И бурная Обь, где бога секут
И ставят в угол глазами.
Иртыш суров, угрюм. За Тобольском быстро снижается берег, густые таловые джунгли подходят к самой воде. Цвета ржавого железа, вода холодная и неживая, как желатин.
Никто уже не шутит на пароходе. И не поют.
Куличье царство.
С берега на берег перелетают маленькие перевозчики, черныши, фифишки. Кричат травники, мелькают пёстрые кулики-сороки. То тут, то там поднимаются с воды утки.
Валентин хватает меня за рукав.
— Гляди, гляди: сейчас разрежет!
Перед самым носом парохода бежит по воде чёрная с белым на крыльях утка. Она машет крыльями, как руками, улепётывает изо всех сил.

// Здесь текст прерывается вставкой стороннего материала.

@[simp] theorem Dev.setFlag_now (d : Dev) (f : Fld) (b : Bool) : (d.setFlag f b).now = d.now := rfl
@[simp] theorem Dev.setFlag_stampHold (d : Dev) (f : Fld) (b : Bool) : (d.setFlag f b).stampHold = d.stampHold := rfl
@[simp] theorem Dev.setFlag_t0 (d : Dev) (f : Fld) (b : Bool) : (d.setFlag f b).t0 = d.t0 := rfl
@[simp] theorem Dev.setFlag_t1 (d : Dev) (f : Fld) (b : Bool) : (d.setFlag f b).t1 = d.t1 := rfl
@[simp] theorem Dev.setFlag_log (d : Dev) (f : Fld) (b : Bool) : (d.setFlag f b).log = d.log := rfl
@[simp] theorem Dev.setFlag_logSeq (d : Dev) (f : Fld) (b : Bool) : (d.setFlag f b).logSeq = d.logSeq := rfl
@[simp] theorem Dev.setFlag_msix (d : Dev) (f : Fld) (b : Bool) : (d.setFlag f b).msix = d.msix := rfl
@[simp] theorem Dev.setFlag_msixPend (d : Dev) (f : Fld) (b : Bool) : (d.setFlag f b).msixPend = d.msixPend := rfl
@[simp] theorem Dev.setFlag_spr (d : Dev) (f : Fld) (b : Bool) : (d.setFlag f b).spr = d.spr := rfl
@[simp] theorem Dev.setFlag_six (d : Dev) (f : Fld) (b : Bool) : (d.setFlag f b).six = d.six := rfl
@[simp] theorem Dev.setFlag_evt (d : Dev) (f : Fld) (b : Bool) : (d.setFlag f b).evt = d.evt := rfl
@[simp] theorem Dev.setFlag_kqp (d : Dev) (f : Fld) (b : Bool) : (d.setFlag f b).kqp = d.kqp := rfl
@[simp] theorem Dev.setFlag_deviceId (d : Dev) (f : Fld) (b : Bool) : (d.setFlag f b).deviceId = d.deviceId := rfl
@[simp] theorem Dev.setFlag_free (d : Dev) (f : Fld) (b : Bool) : (d.setFlag f b).free = d.free := rfl
@[simp] theorem Dev.setFlag_out (d : Dev) (f : Fld) (b : Bool) : (d.setFlag f b).out = d.out := rfl
@[simp] theorem Dev.setFlag_tir (d : Dev) (f : Fld) (b : Bool) : (d.setFlag f b).tir = d.tir := rfl
@[simp] theorem Dev.setFlag_mkt (d : Dev) (f : Fld) (b : Bool) : (d.setFlag f b).mkt = d.mkt := rfl
@[simp] theorem Dev.setFlag_ldg (d : Dev) (f : Fld) (b : Bool) : (d.setFlag f b).ldg = d.ldg := rfl
@[simp] theorem Dev.setFlag_hlt (d : Dev) (f : Fld) (b : Bool) : (d.setFlag f b).hlt = d.hlt := rfl
@[simp] theorem Dev.setFlag_wset (d : Dev) (f : Fld) (b : Bool) : (d.setFlag f b).wset = d.wset := rfl
@[simp] theorem Dev.setFlag_acr (d : Dev) (f : Fld) (b : Bool) : (d.setFlag f b).acr = d.acr := rfl
@[simp] theorem Dev.setFlag_col (d : Dev) (f : Fld) (b : Bool) : (d.setFlag f b).col = d.col := rfl
@[simp] theorem Dev.setFlag_fab (d : Dev) (f : Fld) (b : Bool) : (d.setFlag f b).fab = d.fab := rfl
@[simp] theorem Dev.setFlag_tbn (d : Dev) (f : Fld) (b : Bool) : (d.setFlag f b).tbn = d.tbn := rfl
@[simp] theorem Dev.setFlag_sec (d : Dev) (f : Fld) (b : Bool) : (d.setFlag f b).sec = d.sec := rfl
@[simp] theorem Dev.setFlag_tim (d : Dev) (f : Fld) (b : Bool) : (d.setFlag f b).tim = d.tim := rfl
@[simp] theorem Dev.setFlag_pwr (d : Dev) (f : Fld) (b : Bool) : (d.setFlag f b).pwr = d.pwr := rfl
@[simp] theorem Dev.setFlag_hif (d : Dev) (f : Fld) (b : Bool) : (d.setFlag f b).hif = d.hif := rfl
@[simp] theorem Dev.setFlag_ccr (d : Dev) (f : Fld) (b : Bool) : (d.setFlag f b).ccr = d.ccr := rfl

— Раскрошит! — волнуется Валентин. — Будь я гад, раскрошит колесом!
— Уйдёт как хочет.
— Не видишь: она же летать ещё не умеет!
— Давай на спор? На две грандманжи?
— Смешно прямо!.. Ну, давай. Ставь четыре чая.
— Пошла!
Как раз в эту минуту утка исчезла в воде — и сейчас же широкий нос парохода скрывает от нас то место на воде, где только что была птица.
— Готово! — говорит Валентин. — Тащи чай.
— Идём-ка на левый борт.
Только мы подошли к перилам, чёрная головка выскочила из воды недалеко от борта.
— Видал?
Но уж головка опять исчезла.
— Обождать! — говорит Валентин. — Ещё ничего не доказано.
Проходит минута. Чёрная утка внезапно появляется на гребне поднятой пароходом волны, поворачивает к нам голову и спокойно плывёт к берегу.
— Чёрт!.. Твои две грандманжи!
Я предпочёл не объяснять ему, что играл наверняка. Хохлатая чернеть — великолепный пловец и ныряльщик. Она могла взлететь, но предпочла уйти под водой.
Я просто сказал:
— Тащи-ка обед!
На «Москве» есть буфет. Мы распределили между собой обязанности: Валентин должен заботиться о чае, таскать кипяток, а я — обед и ужин.
В средней части парохода, против машинного отделения, каютки с надписями: «Кухня», «Посудная», «Буфет», «Грандманжа».
У грандманжи надо стать в хвост — тут всегда очередь — и получить обед, а вечером ужин.
Сегодня этим делом вместо меня придётся заняться Валентину.
Через сутки останавливаемся в Демьянском.
Глинистый берег, берёзовые рощицы.
Где-то дальше по реке Демьянке год назад выпустили американских крыс — ондатр. Они уже расплодились, разбрелись по всей округе. Скоро будет новый промысел у демьянских охотников.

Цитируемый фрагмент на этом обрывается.